Только Гоша Заусенец, который в комбеде княжил, у стола распластался. Всё лицо в синих оспинах и в зачёсе две-три бруснички запутались. А так – ничего, перепил, вроде.
Тихо стало. Зуёк рукой трясёт. У него стакан в кулаке раскрошился. Пальцы в крови все. Отцу только соринка в глаз попала, махонькая, а никак не сморгнёт. Потёр рукавом – колко!
Вот и покрутил кино!
На другой день посмотрел в зеркало – у переносицы красный паучок гнездо свил, по всему глазу паутинки раскинул. Придётся снова к Секлетинье идти. У той на все случаи заговор есть.
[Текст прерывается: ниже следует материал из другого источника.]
/-- Exact sum of the terms of a K-block (R85). -/
def sumF (xs : List FVal) : FVal :=
  let infs := xs.filterMap fun | .inf s => some s | _ => none
  if xs.any isNaN || (infs.any id && infs.any (!·)) then .nan false true 0
  else
    match infs with
    | s :: _ => .inf s
    | [] =>
      let e := xs.foldl (fun e x => match x with | .fin _ _ f => min e f | _ => e) 0
      let n := xs.foldl (fun (n : Int) x => match x with | .fin s m f => n + signedAt s m f e | _ => n) 0
      if n = 0 then .fin (xs.all signOf) 0 0 else .fin (decide (n < 0)) n.natAbs e

/-- rne(acc + p) in f32; a NaN is the canonical one (R85). -/
def accAdd (acc : BitVec 32) (p : FVal) : BitVec 32 :=
  match unpack .f32 (zx64 acc), p with
  | .nan _ _ _, _ | _, .nan _ _ _ => 0x7FC00000
  | x, y =>
    let r := (fAdd .f32 .rne false x y).1.setWidth 32
    if isNaN (unpack .f32 (zx64 r)) then 0x7FC00000 else r

/-- rne(p) in f32. -/
def accSet (p : FVal) : BitVec 32 :=
  match p with
  | .nan _ _ _ => 0x7FC00000
  | .inf s => (packInf .f32 s).setWidth 32
  | .fin s m e => (roundTo .f32 .rne 0 false s m e).1.setWidth 32

def nanF : FVal := .nan false true 0

/-- The 32 element values of an S8 record (R79). -/
def s8Values (fmt : Nat) (rec : List Byte) : List FVal :=
  let e := (rec.getD 32 0).toNat
  let t := if fmt = 9 then Ty.e4m3 else Ty.e5m2
  (rec.take 32).map fun x =>
    let v := unpack t (zx64 x)
    if e = 255 ∨ isNaN v then nanF else scaleF v ((e : Int) - 127)

/-- The 64 element values of a Q4N record under super-scale bits S (R80, R81). -/
def q4nValues (sup : BitVec 32) (rec : List Byte) : List FVal :=
  let q := (rec.getD 32 0).toNat
  (List.range 64).map fun j =>
    let c := ((rec.getD (j / 2) 0).toNat / (if j % 2 = 0 then 1 else 16)) % 16
    let v := q4nValue c
    mulF (.fin (decide (v < 0)) (v.natAbs * (q + 1)) (-18)) (unpack .f32 (zx64 sup))

/-- Values of plain elements of a format code, `size` bytes each; i8 elements are integers. -/
def plainValues (f : BitVec 4) (size : Nat) (bytes : List Byte) : List FVal :=
  (List.range (bytes.length / size)).map fun i =>
    let v : Word := BitVec.ofNat 64 (ofBytes ((bytes.drop (i * size)).take size))
    if f = 0 then let n := (v.setWidth 8 : BitVec 8).toInt; .fin (decide (n < 0)) n.natAbs 0 else unpack (tyOf f) v

/-- Bytes of the elements [k, k + n) of a row or column: first byte and length. -/
def runOf (d : Desc) (f : BitVec 4) (k n : Nat) : Nat × Nat :=
  match f.toNat with
  | 11 => (k / 64 * d.rstride, (n / 64 - 1) * d.rstride + 33)
  | 12 => (k / 32 * d.rstride, (n / 32 - 1) * d.rstride + 33)
  | _ => (k * elemSize d.fmt, n * elemSize d.fmt)

/-- Values of the elements [k, k + n) from their bytes; `sup` is the super-scale of a Q4N run. -/
def valuesOf (d : Desc) (f : BitVec 4) (n : Nat) (sup : BitVec 32) (bytes : List Byte) : List FVal :=
  match f.toNat with
  | 11 => (List.range (n / 64)).flatMap fun r => q4nValues sup ((bytes.drop (r * d.rstride)).take 33)
  | 12 => (List.range (n / 32)).flatMap fun r => s8Values d.fmt ((bytes.drop (r * d.rstride)).take 33)
  | _ => plainValues f (elemSize d.fmt) bytes

/-- Values of row i of A in K-block elements [k, k + n) (R260). -/
def rowValues (s : State) (d : Desc) (f : BitVec 4) (i k n : Nat) : Except (BitVec 10) (List FVal) := do
  let (byte, len) := runOf d f k n
  if f.toNat = 12 then
    let rs ← (List.range (n / 32)).mapM fun r => readScratchAt s (rowAddr d i (byte + r * d.rstride)) 33 1
    pure (rs.flatMap (s8Values d.fmt))
  else pure (valuesOf d f n 0 (← readScratchAt s (rowAddr d i byte) len (elemSize d.fmt)))

/-- Values of column j of B in elements [k, k + n) (R260, R261). -/
def colValues (b : Block) (d : Desc) (f : BitVec 4) (j k n : Nat) : List FVal :=
  let (byte, len) := runOf d f k n
  let sup : BitVec 32 := BitVec.ofNat 32 (ofBytes (planeBytes b (scalePlace d j k) 4))
  valuesOf d f n sup (planeBytes b (colPlace d j byte) len)

/-! ## A multi-step instruction (R253, R257 to R259, R263) -/

/-- What an instruction's beginning fixes: its steps and its footprint. -/
structure Plan where
  steps : Nat
  reads : List Region
  writes : List Region

/-- How a step ends: a fault, or a wait that leaves everything as it was. -/
inductive StepHalt where
  | fault (c : BitVec 10)
  | wait (r : StreamWait)
  deriving DecidableEq, Repr

def liftStep {α : Type} (x : Except (BitVec 10) α) : Except StepHalt α :=
  match x with
  | .ok a => .ok a
  | .error c => .error (.fault c)

/-- Begins an instruction: snapshots, checks, footprint entry; then its steps are granted one by one (R253, R259, R263). -/
def beginSteps (s : State) (a b : Option (BitVec 6)) (plan : State → Desc → Desc → Except (BitVec 10) Plan) (start : State → State) :
    State :=
  if (stream s).began then s
  else
    let wa := (a.map (descWords s.b)).getD []
    let wb := (b.map (descWords s.b)).getD []
    match plan s (descOf wa) (descOf wb) with
    | .error c => streamFault s c
    | .ok p =>
      if tableFull s s.b.die (clusterOf s.b) then streamWait s .edge
      else
        let s := addEntry s s.b none p.reads p.writes
        modStream (start s) fun m => { m with began := true, step := 0, descA := wa, descB := wb, wait := .none }

/-- Whether a stream has a step ready, of an instruction that has begun or of its next one: it is passed over while it waits at
MBARWT, at MDRAIN with a full queue, or for an edge (R254). -/
def streamReady (b : Block) : Bool :=
  b.uid != 0 && b.st == .running && b.stream.any fun m => !m.ended && m.fault.isNone && !m.paused && m.wait == .none

/-- Grants the next step: without an edge it runs; the last step completes the instruction (R254, R257, R258). -/
def grantStep (s : State) (steps : Nat) (step : State → Nat → Except StepHalt State) : State :=
  if (streamEntry s).any fun e => !entryFree s e then streamWait s .edge
  else
    match step s (stream s).step with
    | .error (.fault c) => streamFault s c
    | .error (.wait r) => streamWait s r
    | .ok t =>
      if (stream s).step + 1 < steps then
        modStream t fun m => { m with step := m.step + 1, wait := .none }
      else streamNext (leaveTable t)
Бабка посмотрела, посмотрела, пошарила языком по глазному яблоку и говорит:
– Нет, милок! Тут тебе ни одна бабка не поможет. Иди к фельдшеру. Стекло у тебя в глазу глубоко сидит, нешто я выну. А он смогёт. У него инструменты есть.
Пошёл к фельдшеру. А того после праздника корёжит.
– Беги, – говорит, – за самогонкой!
Сбегал. Принёс поллитру. Выпили.
– Садись у окна, смотреть буду.
Взял лупу, выкрутил глаз наизнанку. Боль адская.
– Ничего, Васёк! Наверное, табачной крошкой запорошил. Никакого стекла нету. Брешет Секлетинья. На неё, куда надо напишу, чтобы людям головы не морочила. Неизвестно, что она ещё нашепчет, если ей дать волю.
Выпили ещё. Фельдшер хлопает по плечу.
– Иди домой! Глаз – не бабья заманка, всё проморгает!
Не проморгал.
Приехал в Воронеж на занятия. Ленту в бобину не заправит, слезой зрачок заливает. Красная паутинка на второй глаз перекинулась. Совсем смотреть нельзя.
Друзья довели до санчасти.
– Э-э, братец, у тебя омертвление на правом глазу, а на втором – воспаление начинается. Немедленно в больницу к глазнику!
Добрёл до областной больницы.
К глазнику очередь. Сидит, ждёт. Голова горит, хоть яичницу жарь. По лицу, будто хлыстом стеганули.
Дошла очередь. Ощупью до кушетки добрался. Глазник окуляры надел. Лампой светит. Молчит. Туда-сюда крутит.
– Женатый? – спрашивает.
– Холостой. Ещё не успел жениться.
– Это хуже!
«Зачем спрашивал? – думает отец. – Поговорить, вроде, не о чем. Больно, терпения нет, а он с подначкой…»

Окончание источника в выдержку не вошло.